КАНДАВЛ И КОМПАНИЯ
КАНДАВЛ И КОМПАНИЯ
Забрел я недавно в районную библиотеку – посмотреть, нет ли чего русского поновее (русское теперь в Нью Йорке – в любом месте). Ничего вроде бы не нашел, но увидел старую знакомую – книгу Айрис Мердок «Отрубленная голова» в русском переводе. Это чуть ли не первая книга, которую я прочел в Америке по-английски. Откуда такой пыл?
В середине 60-х был издан в Москве первый роман Мердок «Под сетью», сочинение пленительнейшее, от которого все сошли с ума. Со временем выяснилось, что ничего лучшего она и не написала, все ее последующие двадцать семь романов не идут в сравнение с этим. Айрис Мердок осталась автором первой книги. Конечно, она умелый писатель, можно даже сказать, мастер, но кто-то правильно сказал, что ее книги какие-то противные. До отъезда я, помнится, прочитал ее «Алое и зеленое» – исторический роман о Пасхальном восстании в Ирландии: ни то ни се, а следующая советская публикация – «Черный принц» вызвала некоторое недоумение (это как раз из «противных»). Но я еще тогда знал, что есть у нее нашумевший роман «Отрубленная голова»; очень хотелось ознакомиться. И Мэрдок после «Сети» полюбил, и к тому же, будучи самодеятельным фрейдистом, знал, что такое в символике бессознательного отрубленная голова. Оказалось, у Мердок совсем не то: не из Фрейда, а из японской мифологии. В оригинале мне книга резко не понравилась, даже возмутила: и не инцестуозной тематикой, а тем, что психоаналитик сожительствует с пациенткой, что, как я знал, совершенно непозволительно в психоанализе. А на Западе, думал я сразу по приезде, всё должно быть правильно.
В общем, взял да из ностальгии и перечитал сейчас «Отрубленную голову». Возмущаться, конечно, нечем. Это не тяжелая драма, а сексуальный фарс: главный, едва ли не господствующий жанр у Мердок. «Под сетью», кстати сказать, тот же сексуальный фарс, только не такой откровенный, затуманенный неким приятным романтизмом. Да в сущности и тема у Мердок одна: свальный грех. Но если жанровое определение Мердок склоняет читателя перевести ее в более легкий род (даже не к Уайльду, а к Ноэлу Хоуарду), то тематика, правильно понятая, делает ее весьма философичной.
Кстати, философичности Мердок удивляться не следует: она всю жизнь преподавала философию в Оксфорде. И что еще важней: была знатоком Сартра, написала о нем книгу «Рационалист-романтик». Мы увидим еще, почему тут важен Сартр.
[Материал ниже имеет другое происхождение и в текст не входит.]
-- ==== Sys2Proof/Tests/Slice0.lean ====
section
/-! SUPPORT. Small tests: what the well-formedness check refuses, one step of each command with the spec's own values, and a witness
for the hypotheses of every statement. -/

namespace Sys2Proof.Tests

open Sys2Proof Sys2Proof.Machine

set_option Elab.async false
set_option maxRecDepth 20000

/-! ### Small states -/

/-- The state after a command; the state itself where there is none. -/
def after (c : Instr) (s : State) : State :=
  match exec c s with
  | .next t => t
  | .fault _ => s
  | .refused _ => s

/-- The outcome and data of the waiting reply. -/
def answer (s : State) : Option (OutcomeCode × List Byte) := s.link.reply.map fun r => (r.outcome, r.data)

/-- The outcome code of a command's reply. -/
def outcome (c : Instr) (s : State) : Option OutcomeCode := (answer (after c s)).map Prod.fst

/-- The reset state with these events due. -/
def owing (d : List Due) : State := { State.reset with due := d }

/-- Gate 0 of segment 1 in a state, on unit 0. -/
def gateIn (st : GateState) : State :=
  State.reset.setGate 0
    { State.reset.gate 0 with cfg := { (State.reset.gate 0).cfg with segment := some 0 }, state := st, referenced := true }

/-- Path 0 with channels 0 to 2 as members, in a state. -/
def pathIn (st : PathState) : State :=
  State.reset.setPath 0
    { State.reset.path 0 with
      cfg := { (State.reset.path 0).cfg with members := 7, k := 2, window := 80, autoclose := true, masked := st == .masked }
      state := st, healthy := 3, kEff := 2 }

/-- Unit 0 between segments 1 and 2, with a crossing in progress. -/
def pairIn (x : Crossing) (a b : Bool) : State :=
  State.reset.setCounter 0
    { State.reset.counter 0 with cfg := { mode := .loopPair, boundary := some (1, 2) }, crossing := x, codeA := a, codeB := b }

/-- Unit 0 as an encoder with a code. -/
def encoderAt (a b : Bool) : State :=
  (gateIn .lowering).setCounter 0
    { State.reset.counter 0 with cfg := { mode := .encoder, boundary := none }, codeA := a, codeB := b }

/-- Segment 1 in a posture and phase, with its causes. -/
def segmentIn (p : Posture) (ph : Phase) (cs : List Cause) (s : State) : State :=
  s.setSegment 0 { s.segment 0 with posture := p, phase := ph, causes := cs }

/-- A notice of segment 1 in slot 0, number 1. -/
def noticeIn (st : NoticeState) (start stop : Option Nat) : State :=
  { State.reset with
    notices := { State.reset.notices with
      slots := State.reset.notices.slots.set 0
        (some { number := 1, reference := 7, segments := 1, firstPage := 820, secondPage := none, start := start, stop := stop,
                lead := 40, state := st })
      order := [0], lastNumber := 1 } }

/-- Sign 0, an ADVANCE sign of segment 1, in a service state on a line with a fixed band. -/
def signIn (v : Service) : State :=
  let g := State.reset.sign 0
  (State.reset.setSign 0 { g with cfg := { g.cfg with role := .advance, segments := 1 }, service := v }).updLine 0 fun r =>
    { r with cfg := { r.cfg with bandMode := .normal } }

/-- A frame to sign 0 in flight. -/
def flying (k : FrameKind) (attempt : Nat) (s : State) : State :=
  s.updLine 0 fun r => { r with
    inFlight := some
      { address := 0, kind := k, page := (if k = .content ∨ k = .refresh then some 4 else none), strips := 0xFF, cls := .content,
        fallback := false, attempt := attempt, startTick := 0, builtClass := .closure, wanted := some 4, firstBand := 0, bands := 4,
        baud := .b19200, way := none, shedding := false, once := k == .poll && (s.sign 0).service == .offline } }

/-- The bytes of a valid reply of address 0. -/
def replyBytes (kind result status temperature : Byte) : BitVec 64 :=
  let body : List Byte := [0x80, kind, result, status, temperature]
  ofBytesBE 64 ([0x5A] ++ body ++ bytesBE 2 (crc16 body))

/-- An operation on the flash port. -/
def portAt (op : PortOp) (n : Nat) : State := { State.reset with lib := { State.reset.lib with port := op, opTicks := n } }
В самом деле, посмотрим на «Отрубленную голову»: кто там с кем и как. Важно уже то, что все персонажи вовлечены в секс, в сексуальную сеть. Это вроде многосторонних фигур в коллективных сеансах де Сада. Герой книги Мартин имеет любовницу Джорджи, а его жена Антония становится любовницей друга семьи (вот этого самого психоаналитика) Палмера Андерсена, при этом Антония всю жизнь, оказывается, была любовницей мужнина брата Александра и даже была уверена, что муж знает, а брат Мартина Александр становится любовником его любовницы Джорджи, а Палмер в конце романа уезжает с этой Джорджи в Америку, а Мартин страстно влюбляется в сестру Палмера Гонорию Кляйн, которая любовница собственного брата психоаналитика Палмера. Впрочем, они не родные, а сводные, получается вроде Байрона с его Августой.
Гонория Кляйн (потому и Кляйн, что сводная, ее отец-немец не тот, что у Палмера), женщина ученая, преподающая, однако, не в Оксфорде, а в Кембридже, в конце книги приводит объясняющую мифологему:
Вы когда-нибудь читали Геродота? Вы помните историю Гигеса и Кандавла?
Я задумался и ответил:
– Да, думаю, что да. Кандавл гордился красотой своей жены и захотел, чтобы его друг Гигес увидел ее обнаженной. Он оставил Гигеса в спальне, но жена Кандавла догадалась, что он там. А позднее, зная, что он видел ее, явилась к нему и вынудила его убить Кандавла и самому стать царем.
Я на этом Кандавле, можно сказать, состарился. Каюсь: впервые прочитал о нем не у Геродота и даже не у Фрейда, а у Андре Жида, есть у него на эту тему аллегорическая пьеска. Учитель же объяснил, что этот сюжет есть образцовая иллюстрация к явлению латентного гомосексуализма: стремление поделиться возлюбленной с другом означает, что вы испытываете сексуальное влечение к этому другу едва ли не большее, чем к возлюбленной. Вы бы хотели любить ее вместе, втроем участвовать в акте, то есть как бы выйти в сексе за гендерные рамки. Секс, либидо – более широкое явление, чем пол, сильнейшее доказательство чего – как раз факт гомосексуализма.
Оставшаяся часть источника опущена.